_Activity_
Take the lines below beginning at the line that has "cases c with" and stopping after the line that has "(Prod.mk.inj (Option.some.inj frame)).2", and print them exactly as they are, with no other lines.

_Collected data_

....

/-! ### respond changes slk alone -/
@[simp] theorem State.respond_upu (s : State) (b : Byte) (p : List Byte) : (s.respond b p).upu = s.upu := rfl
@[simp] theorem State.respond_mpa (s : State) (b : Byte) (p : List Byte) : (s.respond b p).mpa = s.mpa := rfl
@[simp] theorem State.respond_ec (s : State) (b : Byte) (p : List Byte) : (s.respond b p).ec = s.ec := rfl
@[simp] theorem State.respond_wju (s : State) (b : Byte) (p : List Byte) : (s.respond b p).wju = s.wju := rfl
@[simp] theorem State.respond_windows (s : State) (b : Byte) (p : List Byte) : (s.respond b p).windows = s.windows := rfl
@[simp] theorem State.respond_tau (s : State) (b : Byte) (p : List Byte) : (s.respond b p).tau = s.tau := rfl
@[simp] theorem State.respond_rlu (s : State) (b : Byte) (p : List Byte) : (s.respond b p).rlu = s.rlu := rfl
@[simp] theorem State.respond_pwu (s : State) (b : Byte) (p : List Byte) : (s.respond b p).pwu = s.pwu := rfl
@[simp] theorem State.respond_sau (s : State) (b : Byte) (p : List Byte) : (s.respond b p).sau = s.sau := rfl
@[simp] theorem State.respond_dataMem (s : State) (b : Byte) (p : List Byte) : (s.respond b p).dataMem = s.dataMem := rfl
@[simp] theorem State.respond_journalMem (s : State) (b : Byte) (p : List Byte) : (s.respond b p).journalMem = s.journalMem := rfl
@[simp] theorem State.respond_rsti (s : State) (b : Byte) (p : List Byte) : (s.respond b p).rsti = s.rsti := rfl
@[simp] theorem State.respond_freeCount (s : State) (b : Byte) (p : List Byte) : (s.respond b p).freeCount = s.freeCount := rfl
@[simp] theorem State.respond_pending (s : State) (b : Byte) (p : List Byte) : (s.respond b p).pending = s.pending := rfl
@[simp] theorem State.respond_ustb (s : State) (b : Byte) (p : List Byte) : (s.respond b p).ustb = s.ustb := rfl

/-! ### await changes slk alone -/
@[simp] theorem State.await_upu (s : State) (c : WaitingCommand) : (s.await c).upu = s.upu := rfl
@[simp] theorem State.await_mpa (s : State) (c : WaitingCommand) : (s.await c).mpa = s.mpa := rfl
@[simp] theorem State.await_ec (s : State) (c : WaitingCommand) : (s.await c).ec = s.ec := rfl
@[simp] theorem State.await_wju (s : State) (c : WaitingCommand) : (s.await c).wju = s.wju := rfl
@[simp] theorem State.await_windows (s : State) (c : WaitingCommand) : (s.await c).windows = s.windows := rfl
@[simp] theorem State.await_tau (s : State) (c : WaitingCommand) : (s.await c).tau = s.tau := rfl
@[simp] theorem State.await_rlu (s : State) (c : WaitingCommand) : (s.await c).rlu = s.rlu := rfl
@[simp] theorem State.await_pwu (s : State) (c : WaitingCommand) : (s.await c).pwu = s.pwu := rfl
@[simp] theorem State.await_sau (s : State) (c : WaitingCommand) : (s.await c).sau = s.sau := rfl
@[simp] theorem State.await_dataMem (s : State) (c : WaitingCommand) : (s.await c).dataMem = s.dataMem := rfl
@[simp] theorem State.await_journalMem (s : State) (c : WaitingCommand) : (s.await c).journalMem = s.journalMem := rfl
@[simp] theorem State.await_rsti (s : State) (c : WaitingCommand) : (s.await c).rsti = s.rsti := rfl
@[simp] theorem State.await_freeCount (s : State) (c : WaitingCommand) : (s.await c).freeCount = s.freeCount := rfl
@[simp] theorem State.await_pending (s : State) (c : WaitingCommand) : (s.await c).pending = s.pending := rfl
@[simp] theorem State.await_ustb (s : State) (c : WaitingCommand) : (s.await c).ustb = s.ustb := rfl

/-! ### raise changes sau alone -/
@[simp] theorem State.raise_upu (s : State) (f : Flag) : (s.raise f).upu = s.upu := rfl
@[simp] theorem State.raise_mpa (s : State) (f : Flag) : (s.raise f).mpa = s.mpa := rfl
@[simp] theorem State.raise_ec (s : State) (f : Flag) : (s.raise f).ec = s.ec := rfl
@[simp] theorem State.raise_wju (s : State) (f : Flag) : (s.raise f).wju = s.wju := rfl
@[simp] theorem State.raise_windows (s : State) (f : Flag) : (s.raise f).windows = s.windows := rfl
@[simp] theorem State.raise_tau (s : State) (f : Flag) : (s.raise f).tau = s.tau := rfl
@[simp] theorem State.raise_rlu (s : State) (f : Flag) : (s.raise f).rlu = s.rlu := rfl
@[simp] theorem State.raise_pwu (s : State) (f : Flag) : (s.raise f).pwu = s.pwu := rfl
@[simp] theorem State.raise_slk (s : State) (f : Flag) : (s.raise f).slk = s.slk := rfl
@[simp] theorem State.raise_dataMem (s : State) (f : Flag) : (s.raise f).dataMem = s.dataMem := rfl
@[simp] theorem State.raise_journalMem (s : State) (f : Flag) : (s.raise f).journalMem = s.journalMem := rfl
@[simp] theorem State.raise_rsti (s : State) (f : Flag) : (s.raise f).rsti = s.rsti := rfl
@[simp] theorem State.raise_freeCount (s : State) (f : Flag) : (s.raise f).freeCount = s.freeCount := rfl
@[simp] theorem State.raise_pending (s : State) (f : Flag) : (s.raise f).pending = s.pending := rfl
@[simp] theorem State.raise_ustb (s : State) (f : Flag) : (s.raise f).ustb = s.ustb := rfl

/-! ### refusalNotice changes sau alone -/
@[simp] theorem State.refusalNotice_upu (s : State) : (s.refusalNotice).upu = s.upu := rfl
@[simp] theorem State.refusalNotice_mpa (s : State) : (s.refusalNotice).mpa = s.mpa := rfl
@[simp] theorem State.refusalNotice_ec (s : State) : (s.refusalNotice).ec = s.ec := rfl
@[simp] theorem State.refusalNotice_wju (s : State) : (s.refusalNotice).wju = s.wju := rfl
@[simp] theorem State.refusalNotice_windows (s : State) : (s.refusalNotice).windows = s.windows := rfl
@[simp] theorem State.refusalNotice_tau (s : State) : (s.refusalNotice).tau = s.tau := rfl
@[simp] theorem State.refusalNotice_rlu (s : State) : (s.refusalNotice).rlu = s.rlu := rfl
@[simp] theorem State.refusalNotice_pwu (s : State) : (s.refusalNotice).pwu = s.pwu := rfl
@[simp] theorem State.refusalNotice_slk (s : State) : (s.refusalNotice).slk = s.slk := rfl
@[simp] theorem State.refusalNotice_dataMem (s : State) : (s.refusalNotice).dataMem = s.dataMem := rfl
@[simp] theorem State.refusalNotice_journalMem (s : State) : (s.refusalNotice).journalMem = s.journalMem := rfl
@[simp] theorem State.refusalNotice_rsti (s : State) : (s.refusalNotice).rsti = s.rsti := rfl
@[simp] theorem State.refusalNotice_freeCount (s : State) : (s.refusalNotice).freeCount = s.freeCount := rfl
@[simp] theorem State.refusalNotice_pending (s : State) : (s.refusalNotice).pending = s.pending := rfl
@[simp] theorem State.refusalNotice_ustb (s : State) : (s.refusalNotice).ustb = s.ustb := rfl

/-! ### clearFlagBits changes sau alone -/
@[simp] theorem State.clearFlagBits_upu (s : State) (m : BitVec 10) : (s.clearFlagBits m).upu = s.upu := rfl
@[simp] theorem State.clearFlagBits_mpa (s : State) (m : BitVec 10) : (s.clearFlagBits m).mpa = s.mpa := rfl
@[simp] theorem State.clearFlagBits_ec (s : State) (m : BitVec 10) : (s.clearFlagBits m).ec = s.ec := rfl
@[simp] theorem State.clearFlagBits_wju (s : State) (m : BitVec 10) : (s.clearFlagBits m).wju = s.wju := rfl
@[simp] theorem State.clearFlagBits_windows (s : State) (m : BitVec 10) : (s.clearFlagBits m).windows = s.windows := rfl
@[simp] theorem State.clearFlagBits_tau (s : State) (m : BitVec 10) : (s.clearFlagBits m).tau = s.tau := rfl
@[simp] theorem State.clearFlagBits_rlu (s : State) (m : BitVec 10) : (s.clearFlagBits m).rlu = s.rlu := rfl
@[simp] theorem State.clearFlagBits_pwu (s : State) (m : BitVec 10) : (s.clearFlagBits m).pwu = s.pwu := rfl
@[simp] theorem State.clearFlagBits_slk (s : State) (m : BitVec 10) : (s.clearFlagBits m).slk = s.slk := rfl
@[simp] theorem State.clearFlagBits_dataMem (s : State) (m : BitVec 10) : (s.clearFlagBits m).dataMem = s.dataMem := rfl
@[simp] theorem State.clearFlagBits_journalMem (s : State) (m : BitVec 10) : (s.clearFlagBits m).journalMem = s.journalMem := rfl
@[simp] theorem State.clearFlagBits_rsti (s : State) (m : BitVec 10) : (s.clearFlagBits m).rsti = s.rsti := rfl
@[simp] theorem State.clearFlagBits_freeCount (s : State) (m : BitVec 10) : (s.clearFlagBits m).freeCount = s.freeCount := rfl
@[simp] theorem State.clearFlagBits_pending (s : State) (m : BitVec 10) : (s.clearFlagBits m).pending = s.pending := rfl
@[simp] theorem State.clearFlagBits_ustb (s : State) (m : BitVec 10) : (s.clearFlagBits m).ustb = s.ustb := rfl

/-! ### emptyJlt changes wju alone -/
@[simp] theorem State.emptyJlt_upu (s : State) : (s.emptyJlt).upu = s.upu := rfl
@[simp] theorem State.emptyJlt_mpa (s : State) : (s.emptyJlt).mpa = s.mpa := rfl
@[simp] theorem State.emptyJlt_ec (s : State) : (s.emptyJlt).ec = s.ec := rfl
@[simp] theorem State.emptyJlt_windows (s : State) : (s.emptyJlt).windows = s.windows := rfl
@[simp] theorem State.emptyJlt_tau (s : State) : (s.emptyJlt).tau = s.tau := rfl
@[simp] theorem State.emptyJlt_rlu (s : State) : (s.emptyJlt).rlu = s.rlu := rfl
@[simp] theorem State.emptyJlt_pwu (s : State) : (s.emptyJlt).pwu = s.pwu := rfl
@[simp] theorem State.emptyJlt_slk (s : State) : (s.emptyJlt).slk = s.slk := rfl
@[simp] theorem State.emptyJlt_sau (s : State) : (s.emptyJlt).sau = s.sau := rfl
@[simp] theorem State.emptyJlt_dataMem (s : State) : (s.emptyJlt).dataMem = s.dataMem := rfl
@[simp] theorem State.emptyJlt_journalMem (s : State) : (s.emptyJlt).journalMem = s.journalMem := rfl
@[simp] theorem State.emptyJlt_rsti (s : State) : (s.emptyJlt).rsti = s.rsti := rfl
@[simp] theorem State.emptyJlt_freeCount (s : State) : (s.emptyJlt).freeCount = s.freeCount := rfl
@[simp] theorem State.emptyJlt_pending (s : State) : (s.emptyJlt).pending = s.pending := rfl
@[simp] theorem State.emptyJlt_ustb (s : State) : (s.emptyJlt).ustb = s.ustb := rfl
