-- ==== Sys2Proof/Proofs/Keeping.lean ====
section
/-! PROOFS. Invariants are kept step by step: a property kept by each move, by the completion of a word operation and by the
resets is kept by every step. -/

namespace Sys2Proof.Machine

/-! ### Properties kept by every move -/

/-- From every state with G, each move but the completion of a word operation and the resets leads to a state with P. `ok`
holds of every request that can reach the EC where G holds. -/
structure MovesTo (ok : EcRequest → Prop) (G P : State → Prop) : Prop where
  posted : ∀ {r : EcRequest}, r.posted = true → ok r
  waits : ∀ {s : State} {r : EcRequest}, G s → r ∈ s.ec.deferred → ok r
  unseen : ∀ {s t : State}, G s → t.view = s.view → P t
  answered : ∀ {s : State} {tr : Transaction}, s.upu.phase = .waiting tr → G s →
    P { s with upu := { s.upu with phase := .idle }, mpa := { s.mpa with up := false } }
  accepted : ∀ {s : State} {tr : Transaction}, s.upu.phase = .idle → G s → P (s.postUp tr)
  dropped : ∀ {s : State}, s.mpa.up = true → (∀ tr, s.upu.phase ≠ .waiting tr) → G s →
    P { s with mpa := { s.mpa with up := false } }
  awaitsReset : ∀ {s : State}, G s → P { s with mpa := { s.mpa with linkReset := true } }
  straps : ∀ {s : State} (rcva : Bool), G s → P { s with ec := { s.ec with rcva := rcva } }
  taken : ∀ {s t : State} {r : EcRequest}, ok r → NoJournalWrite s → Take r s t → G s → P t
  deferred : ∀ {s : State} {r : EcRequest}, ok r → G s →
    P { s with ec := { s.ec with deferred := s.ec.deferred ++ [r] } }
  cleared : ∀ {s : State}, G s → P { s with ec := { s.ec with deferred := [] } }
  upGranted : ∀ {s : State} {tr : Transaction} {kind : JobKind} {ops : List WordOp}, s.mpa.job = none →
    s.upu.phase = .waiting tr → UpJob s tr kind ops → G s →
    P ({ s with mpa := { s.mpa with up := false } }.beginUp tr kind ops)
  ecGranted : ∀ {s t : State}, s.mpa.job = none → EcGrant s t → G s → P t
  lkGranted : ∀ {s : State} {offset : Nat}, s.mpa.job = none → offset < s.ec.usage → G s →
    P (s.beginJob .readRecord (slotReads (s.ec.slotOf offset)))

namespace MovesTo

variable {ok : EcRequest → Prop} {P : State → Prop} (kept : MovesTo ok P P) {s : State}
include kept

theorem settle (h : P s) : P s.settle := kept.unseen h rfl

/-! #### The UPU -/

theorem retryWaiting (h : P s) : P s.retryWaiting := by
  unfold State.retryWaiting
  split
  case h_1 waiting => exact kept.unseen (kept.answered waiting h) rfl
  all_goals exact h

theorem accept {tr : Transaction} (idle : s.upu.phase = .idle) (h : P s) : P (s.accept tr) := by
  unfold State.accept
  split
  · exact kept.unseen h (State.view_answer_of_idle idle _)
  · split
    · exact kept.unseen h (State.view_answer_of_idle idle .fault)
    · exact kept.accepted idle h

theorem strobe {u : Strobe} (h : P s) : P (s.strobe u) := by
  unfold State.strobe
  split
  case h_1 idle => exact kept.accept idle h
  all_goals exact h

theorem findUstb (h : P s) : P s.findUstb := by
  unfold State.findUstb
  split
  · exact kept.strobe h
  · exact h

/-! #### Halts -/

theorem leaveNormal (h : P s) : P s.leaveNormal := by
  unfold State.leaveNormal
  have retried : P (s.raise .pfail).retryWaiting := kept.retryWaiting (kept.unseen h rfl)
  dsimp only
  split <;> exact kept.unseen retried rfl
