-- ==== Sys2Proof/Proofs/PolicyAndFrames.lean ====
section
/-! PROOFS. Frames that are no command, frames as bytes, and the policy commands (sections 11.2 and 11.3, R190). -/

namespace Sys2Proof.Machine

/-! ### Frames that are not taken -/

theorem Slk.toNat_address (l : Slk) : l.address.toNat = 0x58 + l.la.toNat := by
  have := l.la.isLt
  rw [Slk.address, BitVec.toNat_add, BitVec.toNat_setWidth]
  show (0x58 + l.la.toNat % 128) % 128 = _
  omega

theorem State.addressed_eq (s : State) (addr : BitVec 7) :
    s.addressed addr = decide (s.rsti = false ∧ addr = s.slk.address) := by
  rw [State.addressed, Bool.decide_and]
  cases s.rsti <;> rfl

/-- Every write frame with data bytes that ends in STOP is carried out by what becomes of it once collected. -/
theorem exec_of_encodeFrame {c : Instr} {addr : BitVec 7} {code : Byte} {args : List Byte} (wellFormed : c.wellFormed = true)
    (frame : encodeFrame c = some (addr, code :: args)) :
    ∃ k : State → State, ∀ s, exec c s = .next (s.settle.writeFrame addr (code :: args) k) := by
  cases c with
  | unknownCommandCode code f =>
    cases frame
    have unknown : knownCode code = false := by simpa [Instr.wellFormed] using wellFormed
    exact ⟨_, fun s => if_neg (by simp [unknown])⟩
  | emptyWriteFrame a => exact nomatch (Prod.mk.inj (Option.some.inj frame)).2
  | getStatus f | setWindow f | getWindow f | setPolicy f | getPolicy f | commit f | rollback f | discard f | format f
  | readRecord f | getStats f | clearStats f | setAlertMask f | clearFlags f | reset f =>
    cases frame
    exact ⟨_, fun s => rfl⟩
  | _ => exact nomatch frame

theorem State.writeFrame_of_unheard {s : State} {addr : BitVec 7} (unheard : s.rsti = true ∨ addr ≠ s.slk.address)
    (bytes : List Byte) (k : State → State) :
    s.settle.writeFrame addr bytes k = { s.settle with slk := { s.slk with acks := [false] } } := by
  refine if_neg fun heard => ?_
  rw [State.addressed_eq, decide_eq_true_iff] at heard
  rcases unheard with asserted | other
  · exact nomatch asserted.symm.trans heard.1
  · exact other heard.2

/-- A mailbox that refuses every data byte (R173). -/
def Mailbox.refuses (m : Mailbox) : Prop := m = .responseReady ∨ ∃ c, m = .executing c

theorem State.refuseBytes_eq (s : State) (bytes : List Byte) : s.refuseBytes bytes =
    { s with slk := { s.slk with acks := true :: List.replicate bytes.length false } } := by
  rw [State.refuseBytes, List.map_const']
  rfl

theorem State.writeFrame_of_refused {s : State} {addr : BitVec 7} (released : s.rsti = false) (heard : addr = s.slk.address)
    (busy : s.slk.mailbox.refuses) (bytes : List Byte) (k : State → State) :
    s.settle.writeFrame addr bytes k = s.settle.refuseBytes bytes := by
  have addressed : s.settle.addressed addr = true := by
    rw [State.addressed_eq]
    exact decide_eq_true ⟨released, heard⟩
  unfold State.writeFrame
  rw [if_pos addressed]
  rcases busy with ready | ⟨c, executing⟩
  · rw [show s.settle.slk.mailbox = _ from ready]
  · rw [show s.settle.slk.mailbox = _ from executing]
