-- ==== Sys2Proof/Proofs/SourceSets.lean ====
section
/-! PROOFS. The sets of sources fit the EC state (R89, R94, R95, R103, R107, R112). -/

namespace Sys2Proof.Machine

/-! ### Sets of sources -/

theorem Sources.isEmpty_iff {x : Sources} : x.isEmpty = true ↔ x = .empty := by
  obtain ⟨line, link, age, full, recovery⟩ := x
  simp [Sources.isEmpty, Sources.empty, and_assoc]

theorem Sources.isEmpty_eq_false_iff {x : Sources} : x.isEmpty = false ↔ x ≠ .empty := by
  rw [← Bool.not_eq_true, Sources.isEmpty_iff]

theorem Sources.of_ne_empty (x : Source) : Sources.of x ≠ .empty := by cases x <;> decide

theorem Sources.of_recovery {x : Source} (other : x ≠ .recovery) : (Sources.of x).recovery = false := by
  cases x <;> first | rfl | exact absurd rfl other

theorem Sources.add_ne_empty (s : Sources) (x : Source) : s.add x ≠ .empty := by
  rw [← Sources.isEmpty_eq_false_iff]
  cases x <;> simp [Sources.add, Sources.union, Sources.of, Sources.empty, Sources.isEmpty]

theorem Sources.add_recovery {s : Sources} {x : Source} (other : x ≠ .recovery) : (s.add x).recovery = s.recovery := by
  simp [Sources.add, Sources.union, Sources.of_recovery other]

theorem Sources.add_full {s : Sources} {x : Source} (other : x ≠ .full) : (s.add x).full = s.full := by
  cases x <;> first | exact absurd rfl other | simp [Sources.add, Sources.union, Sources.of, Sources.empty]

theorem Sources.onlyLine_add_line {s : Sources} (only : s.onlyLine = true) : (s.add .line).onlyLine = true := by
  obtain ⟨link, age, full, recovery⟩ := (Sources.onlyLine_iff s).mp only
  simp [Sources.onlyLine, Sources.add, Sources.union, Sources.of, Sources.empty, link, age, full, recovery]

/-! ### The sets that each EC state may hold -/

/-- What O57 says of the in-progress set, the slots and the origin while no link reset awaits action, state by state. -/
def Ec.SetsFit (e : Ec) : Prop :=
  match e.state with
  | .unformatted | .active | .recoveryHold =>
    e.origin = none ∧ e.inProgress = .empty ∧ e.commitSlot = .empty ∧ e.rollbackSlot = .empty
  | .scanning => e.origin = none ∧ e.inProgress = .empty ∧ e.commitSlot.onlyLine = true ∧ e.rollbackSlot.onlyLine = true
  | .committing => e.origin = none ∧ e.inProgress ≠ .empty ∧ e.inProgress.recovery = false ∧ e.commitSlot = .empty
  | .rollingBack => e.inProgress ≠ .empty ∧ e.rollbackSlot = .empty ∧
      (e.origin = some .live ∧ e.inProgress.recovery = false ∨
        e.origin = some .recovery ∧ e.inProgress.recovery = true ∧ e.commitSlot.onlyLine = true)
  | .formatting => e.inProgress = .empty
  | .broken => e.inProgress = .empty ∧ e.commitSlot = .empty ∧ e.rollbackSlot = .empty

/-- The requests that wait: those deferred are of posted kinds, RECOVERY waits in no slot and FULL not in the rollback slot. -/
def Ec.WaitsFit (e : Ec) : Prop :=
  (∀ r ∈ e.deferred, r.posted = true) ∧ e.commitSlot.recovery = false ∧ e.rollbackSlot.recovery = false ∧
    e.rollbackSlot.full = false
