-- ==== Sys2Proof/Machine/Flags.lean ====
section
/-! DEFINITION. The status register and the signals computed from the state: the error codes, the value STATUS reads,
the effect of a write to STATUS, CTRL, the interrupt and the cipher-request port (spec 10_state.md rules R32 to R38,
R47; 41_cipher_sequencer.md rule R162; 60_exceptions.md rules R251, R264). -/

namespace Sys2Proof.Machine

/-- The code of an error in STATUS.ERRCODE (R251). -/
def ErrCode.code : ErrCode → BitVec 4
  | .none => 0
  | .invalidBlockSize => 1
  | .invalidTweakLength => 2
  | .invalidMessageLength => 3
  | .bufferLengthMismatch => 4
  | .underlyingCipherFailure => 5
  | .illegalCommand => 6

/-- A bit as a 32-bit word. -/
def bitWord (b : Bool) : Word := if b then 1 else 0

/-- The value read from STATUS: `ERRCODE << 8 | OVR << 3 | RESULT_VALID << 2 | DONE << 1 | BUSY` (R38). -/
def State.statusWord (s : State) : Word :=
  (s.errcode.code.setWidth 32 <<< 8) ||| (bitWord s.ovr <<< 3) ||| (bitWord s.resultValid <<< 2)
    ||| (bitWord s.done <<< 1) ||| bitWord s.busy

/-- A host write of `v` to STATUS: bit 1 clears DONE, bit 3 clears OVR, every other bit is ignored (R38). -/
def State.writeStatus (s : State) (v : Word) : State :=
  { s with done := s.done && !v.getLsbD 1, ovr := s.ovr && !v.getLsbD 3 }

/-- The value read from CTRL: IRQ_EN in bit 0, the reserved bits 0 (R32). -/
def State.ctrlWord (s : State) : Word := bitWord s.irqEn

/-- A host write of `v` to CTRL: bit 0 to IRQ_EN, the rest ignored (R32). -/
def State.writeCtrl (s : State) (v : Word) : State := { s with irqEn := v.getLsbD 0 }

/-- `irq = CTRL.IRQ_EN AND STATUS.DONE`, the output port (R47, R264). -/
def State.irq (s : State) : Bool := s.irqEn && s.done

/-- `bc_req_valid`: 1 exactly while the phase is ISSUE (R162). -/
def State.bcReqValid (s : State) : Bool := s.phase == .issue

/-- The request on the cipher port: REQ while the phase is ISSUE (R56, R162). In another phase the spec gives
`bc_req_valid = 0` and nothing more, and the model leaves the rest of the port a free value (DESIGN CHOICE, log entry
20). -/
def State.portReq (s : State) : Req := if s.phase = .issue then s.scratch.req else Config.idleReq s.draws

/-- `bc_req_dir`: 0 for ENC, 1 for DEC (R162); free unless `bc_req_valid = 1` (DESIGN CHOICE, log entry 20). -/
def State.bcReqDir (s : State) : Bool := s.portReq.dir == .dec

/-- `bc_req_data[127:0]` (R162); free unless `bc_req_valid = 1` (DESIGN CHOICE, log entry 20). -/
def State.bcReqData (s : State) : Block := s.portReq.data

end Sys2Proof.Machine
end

....

_Exercise response_
  cases c with
  | unknownCommandCode code f =>
    cases frame
    have unknown : knownCode code = false := by simpa [Instr.wellFormed] using wellFormed
    exact ⟨_, fun s => if_neg (by simp [unknown])⟩
  | emptyWriteFrame a => exact nomatch (Prod.mk.inj (Option.some.inj frame)).2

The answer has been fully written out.